» **Given data**:
Segment Open
/-- Settles O26: an admitted outcome is no stall while the counter is armed, its row is not the timeout's, and the
counter counts 1 down to 0. -/
theorem busWinsTheTieWithTheTimeout : Obligations.BusWinsTheTieWithTheTimeout := by
  intro s ts p origin o t hturn hs hone ht hadmits hstep
  have hstall : o ≠ .stall := by
    rintro rfl
    rw [admits_stall] at hadmits
    cases hadmits
  have harmed : admits Config.singleMaster p s.phase (decide (s.tocnt ≠ 0#32)) o = true := by
    rw [hone]
    exact hadmits
  obtain ⟨c, hc⟩ := completionRow_of_admits hadmits hstall (dirRead s.data)
  have hcycle : coreCycle (some o) (afterTurn ts s) = completeInFlight p origin o (countTimeout (afterTurn ts s)) :=
    coreCycle_of_admits hs ht hstall harmed
  obtain ⟨hst, hph, hd, hop, htc⟩ := completeInFlight_fields (s := countTimeout (afterTurn ts s)) (origin := origin) hc
  have hcount : (countTimeout (afterTurn ts s)).tocnt = 0#32 := by
    rw [countTimeout_tocnt]
    change (if s.tocnt = 0#32 then 0#32 else s.tocnt - 1#32) = 0#32
    rw [hone]
    decide
  rw [← hcycle] at hst hph hd hop htc
  rw [step_clock hturn] at hstep
  obtain rfl := (Host.Outcome.next.inj hstep).symm
  rw [complete_of_row hc]
  refine ⟨hst, hph, hd, fun e => ht ?_, hop, htc.trans hcount, fun horigin => ?_⟩
  · exact (completionRow_fits hc).timeout.mp (hst.symm.trans e)
  · subst horigin
    change (coreCycle (some o) (afterTurn ts s)).busy = false ∧ (coreCycle (some o) (afterTurn ts s)).done = true
    rw [hcycle]
    exact ⟨rfl, rfl⟩

/-! ### Stalled -/

/-- In Stalled the core's step changes nothing (R51). -/
theorem coreStep_of_stalled {a : Option BusOutcome} {s t : State} (h : CoreStep a s t) (hs : s.opState = .stalled) :
    t = s := by
  cases h with
  | stalled => rfl
  | stall p origin h | count p origin h | host p o h | seq p o t h | waited h | waits h | micro m t h | none h =>
    cases hs.symm.trans h

/-- While BUSY = 1 a host write reaches OVR at most (R89, R171). -/
theorem writeStep_of_busy {off : Offset} {v : Word} {s t : State} (h : WriteStep off v s t) (hb : s.busy = true) :
    ∃ ov, t = { s with ovr := ov } := by
  cases h with
  | command t hr hc =>
    cases hc with
    | nop => exact ⟨s.ovr, rfl⟩
    | dropped => exact ⟨true, rfl⟩
    | illegal hidle | idleStop hidle | accepted _ hidle | rejected _ hidle | sequence _ _ hidle =>
      cases hb.symm.trans hidle
  | dropped => exact ⟨true, rfl⟩
  | csr => exact ⟨_, rfl⟩
  | data hr hidle | div hr hidle | cfg hr hidle | raw r k hr hk hidle => cases hb.symm.trans hidle
  | ignored => exact ⟨s.ovr, rfl⟩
Segment Closed
» **What you will do**:
Write down the full listing again, exactly.

» **Written response**:
/-- Settles O26: an admitted outcome is no stall while the counter is armed, its row is not the timeout's, and the
counter counts 1 down to 0. -/
theorem busWinsTheTieWithTheTimeout : Obligations.BusWinsTheTieWithTheTimeout := by
  intro s ts p origin o t hturn hs hone ht hadmits hstep
  have hstall : o ≠ .stall := by
    rintro rfl
    rw [admits_stall] at hadmits
    cases hadmits
  have harmed : admits Config.singleMaster p s.phase (decide (s.tocnt ≠ 0#32)) o = true := by
    rw [hone]
    exact hadmits
  obtain ⟨c, hc⟩ := completionRow_of_admits hadmits hstall (dirRead s.data)
  have hcycle : coreCycle (some o) (afterTurn ts s) = completeInFlight p origin o (countTimeout (afterTurn ts s)) :=
    coreCycle_of_admits hs ht hstall harmed
  obtain ⟨hst, hph, hd, hop, htc⟩ := completeInFlight_fields (s := countTimeout (afterTurn ts s)) (origin := origin) hc
  have hcount : (countTimeout (afterTurn ts s)).tocnt = 0#32 := by
    rw [countTimeout_tocnt]
    change (if s.tocnt = 0#32 then 0#32 else s.tocnt - 1#32) = 0#32
    rw [hone]
    decide
  rw [← hcycle] at hst hph hd hop htc
  rw [step_clock hturn] at hstep
  obtain rfl := (Host.Outcome.next.inj hstep).symm
  rw [complete_of_row hc]
  refine ⟨hst, hph, hd, fun e => ht ?_, hop, htc.trans hcount, fun horigin => ?_⟩
  · exact (completionRow_fits hc).timeout.mp (hst.symm.trans e)
  · subst horigin
    change (coreCycle (some o) (afterTurn ts s)).busy = false ∧ (coreCycle (some o) (afterTurn ts s)).done = true
    rw [hcycle]
    exact ⟨rfl, rfl⟩

/-! ### Stalled -/

/-- In Stalled the core's step changes nothing (R51). -/
theorem coreStep_of_stalled {a : Option BusOutcome} {s t : State} (h : CoreStep a s t) (hs : s.opState = .stalled) :
    t = s := by
  cases h with
  | stalled => rfl
  | stall p origin h | count p origin h | host p o h | seq p o t h | waited h | waits h | micro m t h | none h =>
    cases hs.symm.trans h

/-- While BUSY = 1 a host write reaches OVR at most (R89, R171). -/
theorem writeStep_of_busy {off : Offset} {v : Word} {s t : State} (h : WriteStep off v s t) (hb : s.busy = true) :
    ∃ ov, t = { s with ovr := ov } := by
  cases h with
  | command t hr hc =>
    cases hc with
    | nop => exact ⟨s.ovr, rfl⟩
    | dropped => exact ⟨true, rfl⟩
    | illegal hidle | idleStop hidle | accepted _ hidle | rejected _ hidle | sequence _ _ hidle =>
      cases hb.symm.trans hidle
  | dropped => exact ⟨true, rfl⟩
  | csr => exact ⟨_, rfl⟩
  | data hr hidle | div hr hidle | cfg hr hidle | raw r k hr hk hidle => cases hb.symm.trans hidle
  | ignored => exact ⟨s.ovr, rfl⟩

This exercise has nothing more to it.